The new Companies Act, 2013, the revised listing agreement and the Companies (Management and Administration) Rules, 2014, have made it compulsory for all listed companies and companies having over 1000 shareholders to pass their shareholders’ resolutions by way of electronic voting. For shareholders who cannot cast their vote electronically, voting is required to be conducted by way of postal ballot system. Further, Rule 20(vi) of the Companies (Management and Administration) Rules, 2014 requires that all voting by electronic means should be concluded 3 days prior to the date of the general meeting. These provisions seem to imply that general meetings of shareholders like AGMs and EGMs have now become a mere procedural drill as no voting exercise needs to be conducted during such meetings.

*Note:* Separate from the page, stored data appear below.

-- ==== Sys2Proof/Laws/Step.lean ====
section
/-! SUPPORT. What a host step, an engine turn and a step can do, said once each. -/

namespace Sys2Proof.Machine

/-! ## Host accesses -/

theorem accessProblem_eq_none {a : Access} {s : State} : accessProblem a s = none ↔ Accepted a s := by
  simp only [accessProblem, Accepted]
  cases s.rst <;> simp
  by_cases hw : a.width = .bits32 <;> simp [hw]
  by_cases hb : a.addr < s.cfg.base ∨ s.cfg.base + 256 ≤ a.addr <;> simp [hb] <;> omega

/-- A host step either is refused and faults, or is accepted and answers (R65, R66). -/
theorem hostStep_cases (a : Access) (s : State) :
    (¬ Accepted a s ∧ ∃ cause, accessProblem a s = some cause ∧
      hostStep a s = .fault (.busError cause)) ∨
    (Accepted a s ∧
      hostStep a s = .next { (busAccess a s).1 with response := some (busAccess a s).2 }) := by
  rw [← accessProblem_eq_none]
  cases h : accessProblem a s <;> simp [hostStep, h]

/-- The block's side of an accepted access: a read changes nothing, a write is `writeRegister`. -/
theorem busAccess_of_accepted {a : Access} {s : State} (h : Accepted a s) :
    busAccess a s =
      match a.kind with
      | .read => (s, .data (readRegister (a.addr - s.cfg.base) s))
      | .write x => (writeRegister (a.addr - s.cfg.base) x s, .ack) := by
  cases hk : a.kind <;> simp only [busAccess, accessProblem_eq_none.2 h, hk]

/-- Every way a register write can change the state (R64). -/
theorem writeRegister_cases (off : Nat) (x : Word) (s : State) :
    (off = 0x08 ∧ writeRegister off x s = { s with ie := x.getLsbD 0 }) ∨
    (off = 0x0C ∧ writeRegister off x s = clearStatus x s) ∨
    (off = 0x10 ∧ s.busy = true ∧ writeRegister off x s = { s with ovr := true }) ∨
    (off = 0x10 ∧ s.busy = false ∧ writeRegister off x s = acceptCommand x s) ∨
    (off = 0x14 ∧ writeRegister off x s = { s with arg := x }) ∨
    (off = 0x18 ∧ writeRegister off x s = { s with data := x }) ∨
    (off ≠ 0x08 ∧ off ≠ 0x0C ∧ off ≠ 0x10 ∧ off ≠ 0x14 ∧ off ≠ 0x18 ∧
      writeRegister off x s = s) := by
  unfold writeRegister
  split <;> simp_all [offerCommand]
  cases s.busy <;> simp

/-! ## The engine -/

theorem engineStep_idle {s : State} (h : s.busy = false) : engineStep s = .next s := by
  simp [engineStep, h]

theorem engineStep_busy {s : State} (h : s.busy = true) : engineStep s = runCommand s := by
  simp [engineStep, h]

theorem runCommand_cases (s : State) :
    (∃ i, decode s.cfg s.lcmd = .ok i ∧ runCommand s = exec i s) ∨
      (∃ e, decode s.cfg s.lcmd = .error e ∧ runCommand s = .next (s.raised .illegal)) := by
  simp only [runCommand, fetchCommand]
  cases h : decode s.cfg s.lcmd <;> simp [raise]

/-! ## The step -/

theorem nextEvent_cases (s : State) :
    (s.inputs = [] ∧ nextEvent s = (.engine, s)) ∨
      (∃ e rest, s.inputs = e :: rest ∧ nextEvent s = (e, { s with inputs := rest })) := by
  unfold nextEvent
  cases s.inputs <;> simp

/-- A step is an access of the host, a turn of the engine, or a change of the reset input, on the
state without the event. -/
theorem step_cases (s : State) :
    ∃ u : State, u = { s with inputs := u.inputs } ∧
      ((∃ a, s.inputs = .host a :: u.inputs ∧ step s = hostStep a u) ∨
        ((s.inputs = .engine :: u.inputs ∨ (s.inputs = [] ∧ u = s)) ∧ step s = engineStep u) ∨
        (s.inputs = .assertReset :: u.inputs ∧ step s = .next (assertReset u)) ∨
        (s.inputs = .releaseReset :: u.inputs ∧ step s = .next (releaseReset u))) := by
  rcases nextEvent_cases s with ⟨h, he⟩ | ⟨e, rest, h, he⟩
  · exact ⟨s, rfl, Or.inr (Or.inl ⟨Or.inr ⟨h, rfl⟩, by simp [step, he, perform]⟩)⟩
  · refine ⟨{ s with inputs := rest }, rfl, ?_⟩
    cases e <;> simp [step, he, perform, h]

theorem nextEvent_of_engineNext {s : State} (h : s.EngineNext) :
    nextEvent s = (.engine, { s with inputs := s.inputs.tail }) := by
  rcases nextEvent_cases s with ⟨h1, h2⟩ | ⟨e, rest, h1, h2⟩
  · rw [h2, h1, Prod.mk.injEq]
    refine ⟨rfl, ?_⟩
    cases s
    simp_all
  · rw [State.EngineNext, h2] at h
    simp only at h
    subst h
    rw [h2, h1]
    rfl

theorem not_engineNext_of_hostWrites {off : Nat} {x : Word} {s : State} (h : HostWrites off x s) :
    ¬ s.EngineNext := by
  obtain ⟨_, h, _⟩ := h
  simp [State.EngineNext, nextEvent, h]

theorem not_engineNext_of_resetNext {s : State} (h : ResetNext s) : ¬ s.EngineNext := by
  obtain ⟨_, h⟩ := h
  simp [State.EngineNext, nextEvent, h]

/-- An accepted write, as the claims name it. -/
theorem hostWrites_of_accepted {s u : State} {a : Access} {x : Word}
    (hu : u = { s with inputs := u.inputs }) (h : s.inputs = .host a :: u.inputs)
    (ha : Accepted a u) (hk : a.kind = .write x) : HostWrites (a.addr - u.cfg.base) x s := by
  have hc : u.cfg = s.cfg := by rw [hu]
  have hr : u.rst = s.rst := by rw [hu]
  obtain ⟨kind, width, addr⟩ := a
  obtain ⟨h1, h2, h3, h4, h5⟩ := ha
  simp only at h2 h3 h4 h5 hk ⊢
  refine ⟨u.inputs, ?_, hr ▸ h1⟩
  rw [h, hk, h2, Access.ofOffset, ← hc, Nat.add_sub_cancel' h3]

/-- An event is one write, to one offset. -/
theorem hostWrites_unique {a b : Nat} {x y : Word} {s : State} (h : HostWrites a x s)
    (h' : HostWrites b y s) : a = b ∧ x = y := by
  obtain ⟨_, h, _⟩ := h
  obtain ⟨_, h', _⟩ := h'
  rw [h] at h'
  simp only [Access.ofOffset, List.cons.injEq, Event.host.injEq, Access.mk.injEq,
    AccessKind.write.injEq, Nat.add_left_cancel_iff] at h'
  exact ⟨h'.1.2.2, h'.1.1⟩

theorem not_resetNext_of_hostWrites {off : Nat} {x : Word} {s : State} (h : HostWrites off x s) :
    ¬ ResetNext s := by
  obtain ⟨_, h, _⟩ := h
  rintro ⟨_, h'⟩
  rw [h] at h'
  cases h'

/-- The event does nothing to the block: a read, a write that is ignored, or the turn of an idle
engine. -/
def NoEffect (s : State) : Prop :=
  (s.EngineNext → s.busy = false) ∧ ¬ ResetNext s ∧
    ∀ off x, HostWrites off x s →
      off ≠ 0x08 ∧ off ≠ 0x0C ∧ off ≠ 0x10 ∧ off ≠ 0x14 ∧ off ≠ 0x18

/-- Every way a step can end in a next state: nothing but `inputs` and `response` changes, one of the
five writable registers is written, the engine completes a command or an illegal word, or `rst`
changes. -/
theorem step_next_cases {s t : State} (h : step s = .next t) :
    ∃ v,
      (NoEffect s ∧ t = { s with inputs := s.inputs.tail, response := v }) ∨
      (∃ x, HostWrites 0x08 x s ∧ t = { s with inputs := s.inputs.tail, response := v, ie := x.getLsbD 0 }) ∨
      (∃ x, HostWrites 0x0C x s ∧ t = { clearStatus x s with inputs := s.inputs.tail, response := v }) ∨
      (∃ x, HostWrites 0x10 x s ∧ s.busy = true ∧
        t = { s with inputs := s.inputs.tail, response := v, ovr := true }) ∨
      (∃ x, HostWrites 0x10 x s ∧ s.busy = false ∧
        t = { acceptCommand x s with inputs := s.inputs.tail, response := v }) ∨
      (∃ x, HostWrites 0x14 x s ∧ t = { s with inputs := s.inputs.tail, response := v, arg := x }) ∨
      (∃ x, HostWrites 0x18 x s ∧ t = { s with inputs := s.inputs.tail, response := v, data := x }) ∨
      (∃ i, Completes i s ∧ exec i { s with inputs := s.inputs.tail } = .next t) ∨
      (s.EngineNext ∧ s.busy = true ∧ (∀ i, decode s.cfg s.lcmd ≠ .ok i) ∧
        t = State.raised { s with inputs := s.inputs.tail } .illegal) ∨
      (ResetNext s ∧ t = { assertReset s with inputs := s.inputs.tail }) ∨
      ((∃ rest, s.inputs = .releaseReset :: rest) ∧ t = { releaseReset s with inputs := s.inputs.tail }) := by
  obtain ⟨u, hu, hs⟩ := step_cases s
  have hi : s.inputs.tail = u.inputs := by
    rcases hs with ⟨a, h1, _⟩ | ⟨h1 | ⟨h1, rfl⟩, _⟩ | ⟨h1, _⟩ | ⟨h1, _⟩ <;> simp [h1]
  rw [hi]
  clear hi
  rcases hs with ⟨a, h1, h2⟩ | ⟨h1, h2⟩ | ⟨h1, h2⟩ | ⟨h1, h2⟩
  · have hne : ¬ s.EngineNext := by simp [State.EngineNext, nextEvent, h1]
    rcases hostStep_cases a u with ⟨_, c, _, h4⟩ | ⟨ha, h4⟩
    · rw [h2, h4] at h
      cases h
    · rw [h2, h4, busAccess_of_accepted ha] at h
      injection h with h
      cases hk : a.kind with
      | read =>
        rw [hk] at h
        refine ⟨_, Or.inl ⟨⟨fun he => absurd he hne, ?_, ?_⟩, by rw [← h, hu]⟩⟩
        · rintro ⟨_, h'⟩
          rw [h1] at h'
          cases h'
        · rintro off x ⟨_, h', _⟩
          rw [h1] at h'
          cases h'
          cases hk
      | write x =>
        have hw := hostWrites_of_accepted hu h1 ha hk
        rw [hk] at h
        simp only at h
        generalize a.addr - u.cfg.base = off at hw h
        generalize u.inputs = inp at hu ⊢
        subst hu
        refine ⟨some .ack, ?_⟩
        rcases writeRegister_cases off x { s with inputs := inp } with
          ⟨rfl, e⟩ | ⟨rfl, e⟩ | ⟨rfl, hb, e⟩ | ⟨rfl, hb, e⟩ | ⟨rfl, e⟩ | ⟨rfl, e⟩ |
            ⟨_, _, _, _, _, e⟩ <;> rw [e] at h
        · exact .inr (.inl ⟨x, hw, h.symm⟩)
        · exact .inr (.inr (.inl ⟨x, hw, h.symm⟩))
        · exact .inr (.inr (.inr (.inl ⟨x, hw, hb, h.symm⟩)))
        · exact .inr (.inr (.inr (.inr (.inl ⟨x, hw, hb, h.symm⟩))))
        · exact .inr (.inr (.inr (.inr (.inr (.inl ⟨x, hw, h.symm⟩)))))
        · exact .inr (.inr (.inr (.inr (.inr (.inr (.inl ⟨x, hw, h.symm⟩))))))
        · refine .inl ⟨⟨fun he => absurd he hne, not_resetNext_of_hostWrites hw, fun off' y hy => ?_⟩,
            h.symm⟩
          rw [← (hostWrites_unique hw hy).1]
          exact ⟨by assumption, by assumption, by assumption, by assumption, by assumption⟩
  · have hen : s.EngineNext := by
      rcases h1 with h1 | ⟨h1, _⟩ <;> simp [State.EngineNext, nextEvent, h1]
    generalize u.inputs = inp at hu ⊢
    subst hu
    rw [h2] at h
    refine ⟨s.response, ?_⟩
    rcases Bool.eq_false_or_eq_true s.busy with hb | hb
    · rw [engineStep_busy (s := { s with inputs := inp }) hb] at h
      rcases runCommand_cases { s with inputs := inp } with ⟨i, g1, g2⟩ | ⟨e, g1, g2⟩
      · exact .inr (.inr (.inr (.inr (.inr (.inr (.inr (.inl ⟨i, ⟨hen, hb, g1⟩, g2 ▸ h⟩)))))))
      · rw [g2] at h
        injection h with h
        have hno : ∀ i, decode s.cfg s.lcmd ≠ .ok i := fun i hi => by rw [hi] at g1; cases g1
        exact .inr (.inr (.inr (.inr (.inr (.inr (.inr (.inr (.inl ⟨hen, hb, hno, h.symm⟩))))))))
    · rw [engineStep_idle (s := { s with inputs := inp }) hb] at h
      injection h with h
      exact .inl ⟨⟨fun _ => hb, fun hr => not_engineNext_of_resetNext hr hen,
        fun off x hw => absurd hen (not_engineNext_of_hostWrites hw)⟩, h.symm⟩
  · generalize u.inputs = inp at hu h1 ⊢
    subst hu
    rw [h2] at h
    injection h with h
    exact ⟨s.response, .inr (.inr (.inr (.inr (.inr (.inr (.inr (.inr (.inr (.inl
      ⟨⟨inp, h1⟩, h.symm⟩)))))))))⟩
  · generalize u.inputs = inp at hu h1 ⊢
    subst hu
    rw [h2] at h
    injection h with h
    exact ⟨s.response, .inr (.inr (.inr (.inr (.inr (.inr (.inr (.inr (.inr (.inr
      ⟨⟨inp, h1⟩, h.symm⟩)))))))))⟩

end Sys2Proof.Machine
end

This issue has also been debated before the Bombay High Court in relation to a scheme of amalgamation involving Godrej Industries. The High Court while recognizing the anomaly of law, emphasized the need for voting during physical meetings of shareholders in AGMs and EGMs. It was of the view that every shareholder has an inalienable right to ask questions, seek clarifications and receive responses before deciding his vote. A physical gathering of shareholders provides such a forum for deliberation, confrontation and face-to-face accountability. While undecided shareholders may make up their minds during a meeting, those shareholders who have strong views may attempt to persuade others. Merely receiving countless pages of information is not sufficient for a shareholder to exercise his right to participate and cast an informed vote.
Taking the view that the elimination of all shareholder participation at an actual meeting is anathema to some of the most vital shareholders’ rights, the High Court directed the Central Government and SEBI to file their replies before it for full consideration of the issues.